==== Given records ====

-- ==== Sys2Proof/Machine/Resets.lean ====
section
/-! DEFINITION. Resets, clocks that stop and start, and test access (02 R78 to R81, 04 R125 to R136, 05 R141, R144, R145). -/
namespace Sys2Proof.Machine

/-! ### The memory port goes down and comes up (R125, R127, R128) -/

/-- Every read that waits on the memory port is completed with poison (R127). -/
def State.downReads (s : State) : State :=
  s.home.ht.foldl (fun (s : State) e =>
    match tabGet s.home.ht e.1 with
    | some h =>
      if h.mw || s.mp.miss.any (fun m => m.2.ent = e.1 && (m.2.st = .alloc || m.2.st = .issued)) then (s.downEntry e.1 h).settle e.1 h none else s
    | none => s) s

/-- Writes whose completion has not arrived stay in the write hold, to be issued again (R127, R128). -/
def State.holdAgain (s : State) : State :=
  { s with mp.hold := s.mp.hold.map fun (w : Wr) => { w with st := .ready, wdSent := false, again := true } }

/-- The memory port goes down: its FIFOs are emptied, and nothing from before is awaited any more. -/
def State.portDown (s : State) : State :=
  { s with ring.mpUp := false, mp.cmdFifo := [], mp.wdFifo := [], mp.rdFifo := [], mp.rdWait := [], mp.flushRd := [], mp.flushWr := [], mp.flushWd := []
    }.holdAgain.downReads

/-- The memory port comes up when its reset is deasserted with MCK running; every line in the write hold is issued before any other
command, also one put there while the port was down (R128). -/
def State.portUp (s : State) : State :=
  if !s.ring.mpRst && s.ring.mckRun && !s.ring.mpNeedRst && !s.ring.mpUp && s.ctl.st != .off then
    { s with ring.mpUp := true, mp.hold := s.mp.hold.map fun (w : Wr) => { w with again := true } }
  else s

/-- MP_RESET_ASSERT. -/
def execMpResetAssert (s : State) : Host.Outcome State Fault Refusal :=
  s.when (!s.ring.mpRst)
    (if s.ctl.st = .off then { s with ring.mpRst := true }
     else { s with ring.mpRst := true, ring.rstcause := setBit s.ring.rstcause 2 }.portDown)

/-- MP_RESET_DEASSERT. -/
def execMpResetDeassert (s : State) : Host.Outcome State Fault Refusal :=
  s.when s.ring.mpRst { s with ring.mpRst := false, ring.mpNeedRst := false }.portUp

/-- MCK_STOP (R125); while SL_MP_RST_N is asserted MCK is not watched, and only MCK_RUN falls (R138). -/
def execMckStop (s : State) : Host.Outcome State Fault Refusal :=
  s.when (s.ctl.st != .off)
    (if s.ring.mpRst then { s with ring.mckRun := false }
     else { s with ring.xerr := setBit s.ring.xerr 0, ring.mckRun := false, ring.mpNeedRst := true }.portDown)

/-- MCK_ALIVE (R125). -/
def execMckAlive (s : State) : Host.Outcome State Fault Refusal :=
  s.when (s.ctl.st != .off) { s with ring.mckRun := true }.portUp

/-! ### The PHY side of the saddle port (R104, R126, R131) -/

/-- The saddle port is enabled: its link goes down with this code, also when it was down for another reason. -/
def State.phyLost (s : State) (code : Nat) : State :=
  if s.ring.tieEdge && s.lnk.cfg.enable && !(s.lnk.st = .down && s.lnk.errc = 2) then s.linkLost code else s

/-- The outputs of the PCK side at their reset values, and its FIFO empty (R83, R132). -/
def State.phyReset (s : State) : State :=
  { s with lnk.txFifo := [], lnk.laneEn := 0, lnk.phyReq := false, lnk.phyRate := 0, lnk.phySsc := false, lnk.want := none }

/-- PHY_RESET_ASSERT. -/
def execPhyResetAssert (s : State) : Host.Outcome State Fault Refusal :=
  s.when (!s.ring.spRst)
    (if s.ctl.st = .off then { s with ring.spRst := true }
     else ({ s with ring.spRst := true, ring.rstcause := setBit s.ring.rstcause 3 }.phyLost 0x0B).phyReset)

/-- PHY_RESET_DEASSERT. -/
def execPhyResetDeassert (s : State) : Host.Outcome State Fault Refusal :=
  s.when s.ring.spRst { s with ring.spRst := false }.relink

/-- PCK is watched (R126). -/
def State.watchPck (s : State) : Bool :=
  s.ctl.st != .off && s.ring.tieEdge && s.lnk.cfg.enable && !s.ring.spRst && !s.lnk.phyReq

/-- PCK_STOP; while PCK is not watched only PCK_RUN falls (R138). -/
def execPckStop (s : State) : Host.Outcome State Fault Refusal :=
  s.when (s.ctl.st != .off)
    (if s.watchPck then { s with ring.xerr := setBit s.ring.xerr 1, ring.pckRun := false }.phyLost 0x0A
     else { s with ring.pckRun := false })

/-- PCK_ALIVE (R126, R131). -/
def execPckAlive (s : State) : Host.Outcome State Fault Refusal :=
  s.when (s.ctl.st != .off) { s with ring.pckRun := true }.relink

/-! ### SL_RS_RST_N (R132, R133, R141, R145) -/

/-- Everything is reset but the pins of the other resets, the test access port and the waiting commands. -/
def State.powerReset (s : State) (tst : Bool) : State :=
  { State.reset with
    ring := { Ring.reset with coreRst := s.ring.coreRst, mpRst := s.ring.mpRst, spRst := s.ring.spRst, tapRst := s.ring.tapRst, tstMode := tst }
    tap := s.tap, pending := s.pending }

/-- RING_RESET_ASSERT; `tst` is the level of SL_TST_MODE, which changes only now (R81). -/
def execRingResetAssert (tst : Bool) (s : State) : Host.Outcome State Fault Refusal := s.did (s.powerReset tst)

/-- RING_RESET_DEASSERT: OFF is left for FENCED, and the tie-offs are sampled (R35, R145). A reset input that is asserted already sets
no bit of CFG_RSTCAUSE here, which the manual leaves open (R132; log 74). -/
def execRingResetDeassert (slice : Id12) (die : BitVec 4) (edge : Bool) (itag : BitVec 64) (s : State) :
    Host.Outcome State Fault Refusal :=
  s.when (s.ctl.st = .off)
    { s with ctl.st := .fenced, ring.rsRst := false, ring.tieSlice := slice, ring.tieDie := die, ring.tieEdge := edge
             ring.tieItag := itag }

/-! ### SL_RST_N (R129, R132, R134, R141, R144) -/

/-- What the MCK side keeps of the commands that have transferred (R129): the tags still to return, and the write-data beats
still to be sent. -/
def State.flushed (s : State) : Mp :=
  { Mp.reset with
    flushRd := s.mp.flushRd ++ (s.mp.miss.filter fun m => s.awaits m.1).map fun m => m.1
    flushWr := s.mp.flushWr ++ (s.mp.hold.filter fun w => w.st = .sent).map fun w => w.tag
    flushWd := s.mp.flushWd ++ s.mp.wdFifo.filterMap fun t =>
      (s.wrOf t).bind fun w => if w.st = .sent then some (t, w.data, w.pois, w.crust) else none }

/-- The flits of an injection queue that the core did not make. -/
def Inj.foreign (j : Inj) : Inj :=
  let keep (l : List OutFlit) : List OutFlit := l.filter fun x => !x.own
  { j with req := keep j.req, snp := keep j.snp, rsp := keep j.rsp, dat := keep j.dat }

def Link.foreign (l : Link) : Link := { l with inj := l.inj.foreign, arm := l.arm && l.inj.foreign.waiting }

/-- Flits in the ring station's queues for transactions of the core: every response, and line data and payload but that of a request that waits
undecoded (R141). -/
def Ports.fenced (p : Ports) : Nat :=
  p.rx.rsp.length +
    (p.rx.dat.filter fun d => !(isPayload d.f && p.rx.req.any fun q => flitName q.f = flitName d.f)).length

/-- The ring station's ports after the core is gone: what it passes on stays, what waited for the core is dropped and counted (R59, R141), and the
payload still to come is discarded (R144). -/
def Ports.fence (p : Ports) : Ports :=
  { Ports.reset with
    dropped := p.dropped + p.fenced, bad := p.bad
    rx := { Rx.reset with drop := (p.rx.resv ++ p.rx.late).foldl (fun d c => txSet d c.name (txCount d c.name + c.n)) p.rx.drop }
    east := p.east.foreign, west := p.west.foreign, ready := p.ready.filter fun m => !m.own, relayed := p.relayed }

/-- ERR_NOTRUN for a request that waits undecoded in the ring station (R141), under its class (R379). -/
def State.fenceAnswer (s : State) (q : QFlit) : State :=
  let n := flitName q.f
  s.relayRing (reqCls q.f) none [rspFlit n.sty n.src n 0 2 false 0 0 false 0 0]

/-- The power interface after SL_RST_N: a request still high is answered as in FENCED (R442). -/
def Pwr.fence (p : Pwr) : Pwr :=
  if p.req then { Pwr.reset with req := true, fstate := .acked, ack := true } else Pwr.reset

/-- FENCED is entered: the core is reset, and the ring station's domain and the link layer go on (R132, R141). -/
def State.fence (s : State) : State :=
  let t := { State.reset with
    ring := { s.ring with coreRst := true, rstcause := setBit s.ring.rstcause 1 }
    ctl := { Ctl.reset with st := .fenced }
    arr := { Arr.reset with undef := s.arr.undef }
    mp := s.flushed, port := s.port.fence, pwr := s.pwr.fence, lnk := s.lnk, rg := s.rg, tap := s.tap, pending := s.pending }
  (s.port.rx.req.foldl State.fenceAnswer t).relink

/-- CORE_RESET_ASSERT. -/
def execCoreResetAssert (s : State) : Host.Outcome State Fault Refusal :=
  s.did (if s.ctl.st = .off then { s with ring.coreRst := true } else s.fence)

/-- CORE_RESET_EXIT: the core leaves reset into SHAPELESS, and every near-port credit is to be returned (R64, R134, R145). -/
def execCoreResetExit (s : State) : Host.Outcome State Fault Refusal :=
  s.when (s.ctl.st = .fenced)
    { s with ctl.st := .shapeless, ring.coreRst := false, port.npa.owed := [32, 0, 32, 64], port.npb.owed := [32, 0, 32, 64] }

/-! ### Test access (R78, R79, R81, R132) -/

/-- The TAP controller of IEEE 1149.1: the state after a rising edge of TCK with this TMS (R78; PRESUMED: log 91). -/
def tapNext (st : TapSt) (tms : Bool) : TapSt :=
  match st with
  | .testLogicReset => if tms then .testLogicReset else .runTestIdle
  | .runTestIdle | .updateDr | .updateIr => if tms then .selectDr else .runTestIdle
  | .selectDr => if tms then .selectIr else .captureDr
  | .captureDr | .shiftDr => if tms then .exit1Dr else .shiftDr
  | .exit1Dr => if tms then .updateDr else .pauseDr
  | .pauseDr => if tms then .exit2Dr else .pauseDr
  | .exit2Dr => if tms then .updateDr else .shiftDr
  | .selectIr => if tms then .testLogicReset else .captureIr
  | .captureIr | .shiftIr => if tms then .exit1Ir else .shiftIr
  | .exit1Ir => if tms then .updateIr else .pauseIr
  | .pauseIr => if tms then .exit2Ir else .pauseIr
  | .exit2Ir => if tms then .updateIr else .shiftIr

/-- A TCK cycle with TMS and TDI: the action of the present state, then the next state. -/
def Tap.clock (t : Tap) (x : Bool × Bool) : Tap :=
  let t := match t.st with
    | .captureIr => { t with sh := 1 }
    | .shiftIr => { t with sh := putBit (t.sh >>> (1 : Nat)) 3 x.2 }
    | .updateIr => { t with ir := t.sh }
    | .captureDr => if t.ir = 1 then t else { t with bypass := false }
    | .shiftDr => if t.ir = 1 then t else { t with bypass := x.2 }
    | .testLogicReset => { t with ir := 0xF, segs := 0 }
    | _ => t
  { t with st := tapNext t.st x.1 }

/-- SL_TST_TDO: driven in Shift-IR and Shift-DR only (R78); in the network its next bit is that of the segment captured. -/
def Tap.tdo (t : Tap) : Option Bool :=
  match t.st with
  | .shiftIr => some (bit t.sh 0)
  | .shiftDr => some (if t.ir = 1 then bit t.capture 0 else t.bypass)
  | _ => none

/-- The TCK cycles that load a code into the instruction register and end in Run-Test/Idle. -/
def irScan (code : BitVec 4) : List (Bool × Bool) :=
  [(false, false), (true, false), (true, false), (false, false), (false, false), (false, bit code 0), (false, bit code 1),
    (false, bit code 2), (true, bit code 3), (true, false), (false, false)]

/-- An instruction is loaded, unless SL_TST_TRST_N holds the TAP in Test-Logic-Reset (R79, R80). -/
def State.loadIr (s : State) (code : BitVec 4) : Host.Outcome State Fault Refusal :=
  s.when (!s.ring.tapRst) { s with tap := (irScan code).foldl Tap.clock s.tap }

/-- IJTAG_ACCESS is loaded into the instruction register. -/
def execIjtagAccess (s : State) : Host.Outcome State Fault Refusal := s.loadIr 1

/-- BYPASS: every code other than 0b0001. -/
def execBypass (code : BitVec 4) (s : State) : Host.Outcome State Fault Refusal := if code = 1 then .next s else s.loadIr code

/-- TAP_RESET: an edge of SL_TST_TRST_N. Its assertion brings Test-Logic-Reset and the instruction register at BYPASS, and leaves
functional state unchanged; while it is low the TAP stays there (R80, R132). The table has no command for the deassertion: the next
TAP_RESET is it (DESIGN CHOICE: log 9). -/
def execTapReset (s : State) : Host.Outcome State Fault Refusal :=
  s.did { s with tap := { Tap.reset with n := s.tap.n }, ring.tapRst := !s.ring.tapRst }

/-- The segment insertion bit of an instrument (R79). -/
def segOf : Instrument → Nat
  | .bondChain => 0
  | .selfTest => 1
  | .stateCapture => 2

/-- The value a capture brings: the state's code, or that of an instrument whose layout the manual does not give. The bond-test
result chain has a field of its own. -/
def State.captured (s : State) (i : Instrument) : BitVec 64 :=
  match i with
  | .stateCapture => BitVec.ofNat 64 (stCode s.ctl.st)
  | .bondChain | .selfTest => Config.freeCapture s.tap.n

/-- A capture or an update of an instrument, whose segment is in the scan path; an update of the self-test controller runs the array
self-test in test mode. A capture of the bond-test result chain holds the result per connection (R147). -/
def State.instrument (s : State) (i : Instrument) (update : Bool) : State :=
  if update then
    { s with tap.last := some i, tap.segs := setBit s.tap.segs (segOf i)
             arr.undef := s.arr.undef || (i == .selfTest && s.ring.tstMode && s.ctl.st != .off) }
  else { (s.pulses 2 153 1) with
         tap.last := some i, tap.segs := setBit s.tap.segs (segOf i), tap.capture := s.captured i
         tap.chain := if i = .bondChain then s.ring.bondBad else s.tap.chain, tap.n := s.tap.n + 1 }

/-- IJTAG_INSTRUMENT_ACCESS. -/
def execIjtagInstrumentAccess (ins : Instrument) (update : Bool) (s : State) : Host.Outcome State Fault Refusal :=
  s.when (s.tap.ir = 1) (s.instrument ins update)

end Sys2Proof.Machine
end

====

** What the task requires **
Starting at the line above that contains "now (R81). -/", write out each line exactly until the line that contains "R141), and the" has been written, and stop there.

** Answer space **
/-- RING_RESET_ASSERT; `tst` is the level of SL_TST_MODE, which changes only now (R81). -/
def execRingResetAssert (tst : Bool) (s : State) : Host.Outcome State Fault Refusal := s.did (s.powerReset tst)

/-- RING_RESET_DEASSERT: OFF is left for FENCED, and the tie-offs are sampled (R35, R145). A reset input that is asserted already sets
no bit of CFG_RSTCAUSE here, which the manual leaves open (R132; log 74). -/
def execRingResetDeassert (slice : Id12) (die : BitVec 4) (edge : Bool) (itag : BitVec 64) (s : State) :
    Host.Outcome State Fault Refusal :=
  s.when (s.ctl.st = .off)
    { s with ctl.st := .fenced, ring.rsRst := false, ring.tieSlice := slice, ring.tieDie := die, ring.tieEdge := edge
             ring.tieItag := itag }

/-! ### SL_RST_N (R129, R132, R134, R141, R144) -/

/-- What the MCK side keeps of the commands that have transferred (R129): the tags still to return, and the write-data beats
still to be sent. -/
def State.flushed (s : State) : Mp :=
  { Mp.reset with
    flushRd := s.mp.flushRd ++ (s.mp.miss.filter fun m => s.awaits m.1).map fun m => m.1
    flushWr := s.mp.flushWr ++ (s.mp.hold.filter fun w => w.st = .sent).map fun w => w.tag
    flushWd := s.mp.flushWd ++ s.mp.wdFifo.filterMap fun t =>
      (s.wrOf t).bind fun w => if w.st = .sent then some (t, w.data, w.pois, w.crust) else none }

/-- The flits of an injection queue that the core did not make. -/
def Inj.foreign (j : Inj) : Inj :=
  let keep (l : List OutFlit) : List OutFlit := l.filter fun x => !x.own
  { j with req := keep j.req, snp := keep j.snp, rsp := keep j.rsp, dat := keep j.dat }

def Link.foreign (l : Link) : Link := { l with inj := l.inj.foreign, arm := l.arm && l.inj.foreign.waiting }

/-- Flits in the ring station's queues for transactions of the core: every response, and line data and payload but that of a request that waits
undecoded (R141). -/
def Ports.fenced (p : Ports) : Nat :=
  p.rx.rsp.length +
    (p.rx.dat.filter fun d => !(isPayload d.f && p.rx.req.any fun q => flitName q.f = flitName d.f)).length

/-- The ring station's ports after the core is gone: what it passes on stays, what waited for the core is dropped and counted (R59, R141), and the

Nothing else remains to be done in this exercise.